Корреспондент «Нашей Нивы» встретилась с белорусским интеллектуалом Павлом Барковским — тем самым, который стал одним из моторов забастовок в БГУ и в конце концов уволился с факультета философии и социальных наук. Он размышляет о штампах насчет «белорусского протеста», отношении людей к стабильности, цугцванге для власти, престиже белорусов в Европе и том, как оценивать последние события по-философски.
— Не привязываясь к вашему увольнению, как думаете: сегодня полезнее бороться за свободу внутри «системы» или в знак несогласия уходить из нее?
— Тактика работать на медленную смену режима могла иметь место десять или двадцать лет назад, но сегодня требуются более решительные действия, чем стремление пересидеть, прикрываясь оправданием, мол, ты делаешь что-то полезное. Тем более работать в государственной институции сейчас — вызов для человека. Тем, кто ради этого ломает себя психологически, намного труднее. Я сделал свой выбор и он стал для меня облегчением. В конце концов, как преподаватель я должен воспитывать студентов в том числе поступками, иначе мои слова о законе, справедливости и мужестве ничего для них не будут значить.
— Вы говорили о некотором разочаровании в студентах и коллегах. Распространяется ли на вас общее потрясение от того, как изменилось наше общество за последние месяцы?

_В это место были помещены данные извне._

-- ==== Sys2Proof/Safety.lean ====
section
/-! DEFINITION. The terms claims are stated in: which parts of the state an operation leaves alone, what an instruction
does to the registers, when the next instruction is known, when a program has ended, and the invariant every step
keeps. -/

namespace Sys2Proof.Safety

open Sys2Proof Sys2Proof.Machine

/-- The parts of the state of 10_state.md R20, with the key latch (R33) and the random source (R34). -/
inductive Part where
  | registers
  | index
  | pc
  | sp
  | stack
  | memory
  | screen
  | drawFlag
  | delayTimer
  | soundTimer
  | faultLatch
  | keys
  | random
  deriving DecidableEq, Repr

/-- A part of the state is the same in two states; memory when every byte reads the same. -/
def SamePart (p : Part) (s t : State) : Prop :=
  match p with
  | .registers => ∀ k, t.reg k = s.reg k
  | .index => t.i = s.i
  | .pc => t.pc = s.pc
  | .sp => t.sp = s.sp
  | .stack => t.stack = s.stack
  | .memory => ∀ a, t.mem.read a = s.mem.read a
  | .screen => t.fb = s.fb
  | .drawFlag => t.drawFlag = s.drawFlag
  | .delayTimer => t.dt = s.dt
  | .soundTimer => t.st = s.st
  | .faultLatch => t.fault = s.fault
  | .keys => t.key = s.key
  | .random => t.script = s.script ∧ t.draws = s.draws

/-- The frame: every part that is not listed is the same in both states. -/
def ChangesOnly (parts : List Part) (s t : State) : Prop := ∀ p, p ∉ parts → SamePart p s t

/-- `v[x]` takes the value `r` and no other register changes, `pc` moves past the instruction, and nothing else
changes. -/
def WritesRegister (s t : State) (x : RegIx) (r : Nat) : Prop :=
  (∀ k, (t.reg k).toNat = if k = x then r else (s.reg k).toNat) ∧
  t.pc = s.pc + 2 ∧ ChangesOnly [.registers, .pc] s t

/-- `v[x]` takes the value `r` and then VF the flag `f`, which wins when `x` is VF (42_alu.md R161); no other
register changes, `pc` moves past the instruction, and nothing else changes. -/
def WritesResultThenFlag (s t : State) (x : RegIx) (r : Nat) (f : Bool) : Prop :=
  (∀ k, (t.reg k).toNat = if k = 0xF#4 then (if f then 1 else 0) else if k = x then r else (s.reg k).toNat) ∧
  t.pc = s.pc + 2 ∧ ChangesOnly [.registers, .pc] s t

/-- `pc` moves by 4 when the condition holds and by 2 when it does not, and nothing else changes
(41_control_flow.md R148). -/
def SkipsWhen (c : Prop) (s t : State) : Prop :=
  (c → t.pc = s.pc + 4) ∧ (¬c → t.pc = s.pc + 2) ∧ ChangesOnly [.pc] s t

/-- The next step executes the opcode `op`: no fault is latched, both bytes at `pc` exist, and `op` is their
big-endian word (40_step_cycle.md R121, R122). -/
def ReadyToExecute (s : State) (op : Word) : Prop :=
  s.fault = none ∧ s.pc.toNat + 1 < 4096 ∧
  op.toNat = (s.mem.read s.pc.toNat).toNat * 256 + (s.mem.read (s.pc.toNat + 1)).toNat

/-- The program has ended: the instruction at `pc` is a 1NNN whose NNN equals `pc`, and no fault is latched
(40_step_cycle.md R130, the spec's suggestion). -/
def Ended (s : State) : Prop := ∃ nnn : Addr, ReadyToExecute s (encode (.jp nnn)) ∧ nnn.toNat = s.pc.toNat

/-- The registers an instruction may change: its destination, VF for the flag writers, and the block of FX65
(10_state.md R22). -/
def mayWriteRegister (i : Instr) (k : RegIx) : Bool :=
  match i with
  | .ldImm x _ | .addImm x _ | .ldReg x _ | .orReg x _ | .andReg x _ | .xorReg x _ | .rnd x _ | .ldVxDt x
  | .ldVxK x => k == x
  | .addReg x _ | .sub x _ | .shr x _ | .subn x _ | .shl x _ => k == x || k == 0xF#4
  | .addI _ | .drw _ _ _ => k == 0xF#4
  | .ldRegs x => k.toNat ≤ x.toNat
  | .cls | .ret | .jp _ | .call _ | .seImm _ _ | .sneImm _ _ | .seReg _ _ | .sneReg _ _ | .ldI _ | .jpV0 _ | .skp _
  | .sknp _ | .ldDtVx _ | .ldStVx _ | .ldF _ | .ldB _ | .stRegs _ => false

/-- The invariant of the block: memory is in canonical form, `pc` is at most 0x10FE (10_state.md R25), `i` at most
0x0FFF (R23), and every stack slot at most 0x1000, the largest address a call pushes (R25). -/
def BlockInvariant (s : State) : Prop :=
  s.mem.wf ∧ s.pc.toNat ≤ 0x10FE ∧ s.i.toNat ≤ 0x0FFF ∧ ∀ k : Fin 16, s.stack[k].toNat ≤ 0x1000

/-- A sprite's bit for the pixel (x, y): some bit that is 1, of row `r` at bit position `b`, lands there
(44_display.md R213). -/
def SpriteCovers (x0 y0 : Nat) (rows : List Byte) (x y : Nat) : Prop :=
  ∃ r b, ∃ h : r < rows.length, b < 8 ∧ (rows[r]).getLsbD (7 - b) = true ∧
    (x0 + b) % 64 = x ∧ (y0 + r) % 32 = y

end Sys2Proof.Safety
end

— Мы видим, что люди, может, не всегда готовы к открытой солидарности на рабочих местах, где их долгое время разобщали и где они находились под идеологическим прессингом. Но те же люди иначе ведут себя в горизонтальных структурах — в тех же дворовых сообществах. Общество действительно изменилось, и то, что даже в деморализованной пассивной системе есть те, кто во всеуслышание выражает личную позицию, свидетельствует, что система «трещит». Конечно, я разочарован, что нашу деятельность поддержало не большинство студентов и коллег, но понимаю, что у нас было мало времени на подготовку и не все готовы быть отчисленными или расстаться с работой из-за моральных принципов. Но меня восхищает, что протестная деятельность в университете продолжается.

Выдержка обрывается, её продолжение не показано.